So, we are on the ICE model and yes, it is done on the new Chakan facility as well.

Moderator:

Thank you, sir. We take the next question from the line of Harshal Shah from AM Investments. Please go ahead.

Harshal Shah:

So, Anmol my question is, Maruti has grown quarter-on-quarter for us, the contribution from Maruti, so but the volumes for models that we are on were relatively flat, so have we started supplying for new models or there is anything more to it?

Anmol Jain:

So, you are looking at Q1 of current year to Q2 of current year?

Harshal Shah:

Yes.

Anmol Jain:

Yes, so we have had a 24% growth on a sequential quarter vis-à-vis the customer growth of 14% to 15%. It is just the product mix.

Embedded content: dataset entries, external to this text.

/-! ### A job context -/

@[simp] theorem State.setJob_tsu (s : State) (k : Nat) (v : Job) : (s.setJob k v).tsu = s.tsu := rfl
@[simp] theorem State.setJob_dist (s : State) (k : Nat) (v : Job) : (s.setJob k v).dist = s.dist := rfl
@[simp] theorem State.setJob_osc (s : State) (k : Nat) (v : Job) : (s.setJob k v).osc = s.osc := rfl
@[simp] theorem State.setJob_kc (s : State) (k : Nat) (v : Job) : (s.setJob k v).kc = s.kc := rfl
@[simp] theorem State.setJob_engines (s : State) (k : Nat) (v : Job) : (s.setJob k v).engines = s.engines := rfl
@[simp] theorem State.setJob_wicks (s : State) (k : Nat) (v : Job) : (s.setJob k v).wicks = s.wicks := rfl
@[simp] theorem State.setJob_taper (s : State) (k : Nat) (v : Job) : (s.setJob k v).taper = s.taper := rfl
@[simp] theorem State.setJob_slots (s : State) (k : Nat) (v : Job) : (s.setJob k v).slots = s.slots := rfl
@[simp] theorem State.setJob_chans (s : State) (k : Nat) (v : Job) : (s.setJob k v).chans = s.chans := rfl
@[simp] theorem State.setJob_copies (s : State) (k : Nat) (v : Job) : (s.setJob k v).copies = s.copies := rfl
@[simp] theorem State.setJob_armGens (s : State) (k : Nat) (v : Job) : (s.setJob k v).armGens = s.armGens := rfl
@[simp] theorem State.setJob_held (s : State) (k : Nat) (v : Job) : (s.setJob k v).held = s.held := rfl
@[simp] theorem State.setJob_ledger (s : State) (k : Nat) (v : Job) : (s.setJob k v).ledger = s.ledger := rfl
@[simp] theorem State.setJob_relays (s : State) (k : Nat) (v : Job) : (s.setJob k v).relays = s.relays := rfl
@[simp] theorem State.setJob_gateParts (s : State) (k : Nat) (v : Job) : (s.setJob k v).gateParts = s.gateParts := rfl
@[simp] theorem State.setJob_nodes (s : State) (k : Nat) (v : Job) : (s.setJob k v).nodes = s.nodes := rfl
@[simp] theorem State.setJob_sentRes (s : State) (k : Nat) (v : Job) : (s.setJob k v).sentRes = s.sentRes := rfl
@[simp] theorem State.setJob_insts (s : State) (k : Nat) (v : Job) : (s.setJob k v).insts = s.insts := rfl
@[simp] theorem State.setJob_rotation (s : State) (k : Nat) (v : Job) : (s.setJob k v).rotation = s.rotation := rfl
@[simp] theorem State.setJob_spilled (s : State) (k : Nat) (v : Job) : (s.setJob k v).spilled = s.spilled := rfl
@[simp] theorem State.setJob_chains (s : State) (k : Nat) (v : Job) : (s.setJob k v).chains = s.chains := rfl
@[simp] theorem State.setJob_chainCtxs (s : State) (k : Nat) (v : Job) : (s.setJob k v).chainCtxs = s.chainCtxs := rfl
@[simp] theorem State.setJob_rankNodes (s : State) (k : Nat) (v : Job) : (s.setJob k v).rankNodes = s.rankNodes := rfl
@[simp] theorem State.setJob_hbm (s : State) (k : Nat) (v : Job) : (s.setJob k v).hbm = s.hbm := rfl
@[simp] theorem State.setJob_fabricRd (s : State) (k : Nat) (v : Job) : (s.setJob k v).fabricRd = s.fabricRd := rfl
@[simp] theorem State.setJob_hostBulk (s : State) (k : Nat) (v : Job) : (s.setJob k v).hostBulk = s.hostBulk := rfl
@[simp] theorem State.setJob_mreqs (s : State) (k : Nat) (v : Job) : (s.setJob k v).mreqs = s.mreqs := rfl
@[simp] theorem State.setJob_jnlFetch (s : State) (k : Nat) (v : Job) : (s.setJob k v).jnlFetch = s.jnlFetch := rfl
@[simp] theorem State.setJob_jnlReady (s : State) (k : Nat) (v : Job) : (s.setJob k v).jnlReady = s.jnlReady := rfl
@[simp] theorem State.setJob_jnlBad (s : State) (k : Nat) (v : Job) : (s.setJob k v).jnlBad = s.jnlBad := rfl
@[simp] theorem State.setJob_pkg (s : State) (k : Nat) (v : Job) : (s.setJob k v).pkg = s.pkg := rfl
@[simp] theorem State.setJob_macroBad (s : State) (k : Nat) (v : Job) : (s.setJob k v).macroBad = s.macroBad := rfl
@[simp] theorem State.setJob_todo (s : State) (k : Nat) (v : Job) : (s.setJob k v).todo = s.todo := rfl
@[simp] theorem State.setJob_freeIdx (s : State) (k : Nat) (v : Job) : (s.setJob k v).freeIdx = s.freeIdx := rfl
@[simp] theorem State.setJob_pending (s : State) (k : Nat) (v : Job) : (s.setJob k v).pending = s.pending := rfl

/-! ### A job slot -/

@[simp] theorem State.setSlot_tsu (s : State) (c : Nat) (v : Slot) : (s.setSlot c v).tsu = s.tsu := rfl
@[simp] theorem State.setSlot_dist (s : State) (c : Nat) (v : Slot) : (s.setSlot c v).dist = s.dist := rfl
@[simp] theorem State.setSlot_osc (s : State) (c : Nat) (v : Slot) : (s.setSlot c v).osc = s.osc := rfl
@[simp] theorem State.setSlot_kc (s : State) (c : Nat) (v : Slot) : (s.setSlot c v).kc = s.kc := rfl
@[simp] theorem State.setSlot_engines (s : State) (c : Nat) (v : Slot) : (s.setSlot c v).engines = s.engines := rfl
@[simp] theorem State.setSlot_wicks (s : State) (c : Nat) (v : Slot) : (s.setSlot c v).wicks = s.wicks := rfl
@[simp] theorem State.setSlot_taper (s : State) (c : Nat) (v : Slot) : (s.setSlot c v).taper = s.taper := rfl
@[simp] theorem State.setSlot_chans (s : State) (c : Nat) (v : Slot) : (s.setSlot c v).chans = s.chans := rfl
@[simp] theorem State.setSlot_jobs (s : State) (c : Nat) (v : Slot) : (s.setSlot c v).jobs = s.jobs := rfl
@[simp] theorem State.setSlot_copies (s : State) (c : Nat) (v : Slot) : (s.setSlot c v).copies = s.copies := rfl
@[simp] theorem State.setSlot_armGens (s : State) (c : Nat) (v : Slot) : (s.setSlot c v).armGens = s.armGens := rfl
@[simp] theorem State.setSlot_held (s : State) (c : Nat) (v : Slot) : (s.setSlot c v).held = s.held := rfl
@[simp] theorem State.setSlot_ledger (s : State) (c : Nat) (v : Slot) : (s.setSlot c v).ledger = s.ledger := rfl
@[simp] theorem State.setSlot_relays (s : State) (c : Nat) (v : Slot) : (s.setSlot c v).relays = s.relays := rfl
@[simp] theorem State.setSlot_gateParts (s : State) (c : Nat) (v : Slot) : (s.setSlot c v).gateParts = s.gateParts := rfl
@[simp] theorem State.setSlot_nodes (s : State) (c : Nat) (v : Slot) : (s.setSlot c v).nodes = s.nodes := rfl
@[simp] theorem State.setSlot_sentRes (s : State) (c : Nat) (v : Slot) : (s.setSlot c v).sentRes = s.sentRes := rfl
@[simp] theorem State.setSlot_insts (s : State) (c : Nat) (v : Slot) : (s.setSlot c v).insts = s.insts := rfl
@[simp] theorem State.setSlot_rotation (s : State) (c : Nat) (v : Slot) : (s.setSlot c v).rotation = s.rotation := rfl
@[simp] theorem State.setSlot_spilled (s : State) (c : Nat) (v : Slot) : (s.setSlot c v).spilled = s.spilled := rfl
@[simp] theorem State.setSlot_chains (s : State) (c : Nat) (v : Slot) : (s.setSlot c v).chains = s.chains := rfl
@[simp] theorem State.setSlot_chainCtxs (s : State) (c : Nat) (v : Slot) : (s.setSlot c v).chainCtxs = s.chainCtxs := rfl
@[simp] theorem State.setSlot_rankNodes (s : State) (c : Nat) (v : Slot) : (s.setSlot c v).rankNodes = s.rankNodes := rfl
@[simp] theorem State.setSlot_hbm (s : State) (c : Nat) (v : Slot) : (s.setSlot c v).hbm = s.hbm := rfl
@[simp] theorem State.setSlot_fabricRd (s : State) (c : Nat) (v : Slot) : (s.setSlot c v).fabricRd = s.fabricRd := rfl
@[simp] theorem State.setSlot_hostBulk (s : State) (c : Nat) (v : Slot) : (s.setSlot c v).hostBulk = s.hostBulk := rfl
@[simp] theorem State.setSlot_mreqs (s : State) (c : Nat) (v : Slot) : (s.setSlot c v).mreqs = s.mreqs := rfl
@[simp] theorem State.setSlot_jnlFetch (s : State) (c : Nat) (v : Slot) : (s.setSlot c v).jnlFetch = s.jnlFetch := rfl
@[simp] theorem State.setSlot_jnlReady (s : State) (c : Nat) (v : Slot) : (s.setSlot c v).jnlReady = s.jnlReady := rfl
@[simp] theorem State.setSlot_jnlBad (s : State) (c : Nat) (v : Slot) : (s.setSlot c v).jnlBad = s.jnlBad := rfl
@[simp] theorem State.setSlot_pkg (s : State) (c : Nat) (v : Slot) : (s.setSlot c v).pkg = s.pkg := rfl
@[simp] theorem State.setSlot_macroBad (s : State) (c : Nat) (v : Slot) : (s.setSlot c v).macroBad = s.macroBad := rfl
@[simp] theorem State.setSlot_todo (s : State) (c : Nat) (v : Slot) : (s.setSlot c v).todo = s.todo := rfl
@[simp] theorem State.setSlot_freeIdx (s : State) (c : Nat) (v : Slot) : (s.setSlot c v).freeIdx = s.freeIdx := rfl
@[simp] theorem State.setSlot_pending (s : State) (c : Nat) (v : Slot) : (s.setSlot c v).pending = s.pending := rfl

/-! ### A result channel -/

@[simp] theorem State.setChan_tsu (s : State) (c : Nat) (v : Chan) : (s.setChan c v).tsu = s.tsu := rfl
@[simp] theorem State.setChan_dist (s : State) (c : Nat) (v : Chan) : (s.setChan c v).dist = s.dist := rfl
@[simp] theorem State.setChan_osc (s : State) (c : Nat) (v : Chan) : (s.setChan c v).osc = s.osc := rfl
@[simp] theorem State.setChan_kc (s : State) (c : Nat) (v : Chan) : (s.setChan c v).kc = s.kc := rfl
@[simp] theorem State.setChan_engines (s : State) (c : Nat) (v : Chan) : (s.setChan c v).engines = s.engines := rfl
@[simp] theorem State.setChan_wicks (s : State) (c : Nat) (v : Chan) : (s.setChan c v).wicks = s.wicks := rfl
@[simp] theorem State.setChan_taper (s : State) (c : Nat) (v : Chan) : (s.setChan c v).taper = s.taper := rfl
@[simp] theorem State.setChan_slots (s : State) (c : Nat) (v : Chan) : (s.setChan c v).slots = s.slots := rfl
@[simp] theorem State.setChan_jobs (s : State) (c : Nat) (v : Chan) : (s.setChan c v).jobs = s.jobs := rfl
@[simp] theorem State.setChan_copies (s : State) (c : Nat) (v : Chan) : (s.setChan c v).copies = s.copies := rfl
@[simp] theorem State.setChan_armGens (s : State) (c : Nat) (v : Chan) : (s.setChan c v).armGens = s.armGens := rfl
@[simp] theorem State.setChan_held (s : State) (c : Nat) (v : Chan) : (s.setChan c v).held = s.held := rfl
@[simp] theorem State.setChan_ledger (s : State) (c : Nat) (v : Chan) : (s.setChan c v).ledger = s.ledger := rfl
@[simp] theorem State.setChan_relays (s : State) (c : Nat) (v : Chan) : (s.setChan c v).relays = s.relays := rfl
@[simp] theorem State.setChan_gateParts (s : State) (c : Nat) (v : Chan) : (s.setChan c v).gateParts = s.gateParts := rfl
@[simp] theorem State.setChan_nodes (s : State) (c : Nat) (v : Chan) : (s.setChan c v).nodes = s.nodes := rfl
@[simp] theorem State.setChan_sentRes (s : State) (c : Nat) (v : Chan) : (s.setChan c v).sentRes = s.sentRes := rfl
@[simp] theorem State.setChan_insts (s : State) (c : Nat) (v : Chan) : (s.setChan c v).insts = s.insts := rfl
@[simp] theorem State.setChan_rotation (s : State) (c : Nat) (v : Chan) : (s.setChan c v).rotation = s.rotation := rfl
@[simp] theorem State.setChan_spilled (s : State) (c : Nat) (v : Chan) : (s.setChan c v).spilled = s.spilled := rfl
@[simp] theorem State.setChan_chains (s : State) (c : Nat) (v : Chan) : (s.setChan c v).chains = s.chains := rfl
@[simp] theorem State.setChan_chainCtxs (s : State) (c : Nat) (v : Chan) : (s.setChan c v).chainCtxs = s.chainCtxs := rfl
@[simp] theorem State.setChan_rankNodes (s : State) (c : Nat) (v : Chan) : (s.setChan c v).rankNodes = s.rankNodes := rfl
@[simp] theorem State.setChan_hbm (s : State) (c : Nat) (v : Chan) : (s.setChan c v).hbm = s.hbm := rfl
@[simp] theorem State.setChan_fabricRd (s : State) (c : Nat) (v : Chan) : (s.setChan c v).fabricRd = s.fabricRd := rfl
@[simp] theorem State.setChan_hostBulk (s : State) (c : Nat) (v : Chan) : (s.setChan c v).hostBulk = s.hostBulk := rfl
@[simp] theorem State.setChan_mreqs (s : State) (c : Nat) (v : Chan) : (s.setChan c v).mreqs = s.mreqs := rfl
@[simp] theorem State.setChan_jnlFetch (s : State) (c : Nat) (v : Chan) : (s.setChan c v).jnlFetch = s.jnlFetch := rfl
@[simp] theorem State.setChan_jnlReady (s : State) (c : Nat) (v : Chan) : (s.setChan c v).jnlReady = s.jnlReady := rfl
@[simp] theorem State.setChan_jnlBad (s : State) (c : Nat) (v : Chan) : (s.setChan c v).jnlBad = s.jnlBad := rfl
@[simp] theorem State.setChan_pkg (s : State) (c : Nat) (v : Chan) : (s.setChan c v).pkg = s.pkg := rfl
@[simp] theorem State.setChan_macroBad (s : State) (c : Nat) (v : Chan) : (s.setChan c v).macroBad = s.macroBad := rfl
@[simp] theorem State.setChan_todo (s : State) (c : Nat) (v : Chan) : (s.setChan c v).todo = s.todo := rfl
@[simp] theorem State.setChan_freeIdx (s : State) (c : Nat) (v : Chan) : (s.setChan c v).freeIdx = s.freeIdx := rfl
@[simp] theorem State.setChan_pending (s : State) (c : Nat) (v : Chan) : (s.setChan c v).pending = s.pending := rfl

Again in the last quarter, there is no significant new model introduction, but it is just a product mix which has changed because of which we have showed a strong growth on Q-on-Q basis.

Harshal Shah:

Are we seeing the same traction again like in this current quarter like?

Anmol Jain:

So, we have to first understand the dynamics that you know, Maruti Suzuki is sitting on pretty much full capacity today. They don't have any more capacity to produce more units. As we all know that there will be an incremental capacity expansion in the new facility of Kharkhoda only in FY25. Perhaps we are already looking at a peak in terms of the output of Maruti Suzuki. However, given the product mix dynamics, I think we are not present on a few of the SUV models which was already explained in the earlier calls. But I think we are still bullish, we are present on the Jimny and again we are looking at a pretty incremental growth of Jimny volumes as well in H2, so I would still expect growth momentum with Maruti Suzuki for the company to continue despite Maruti's overall output probably being flattish for the consecutive quarters.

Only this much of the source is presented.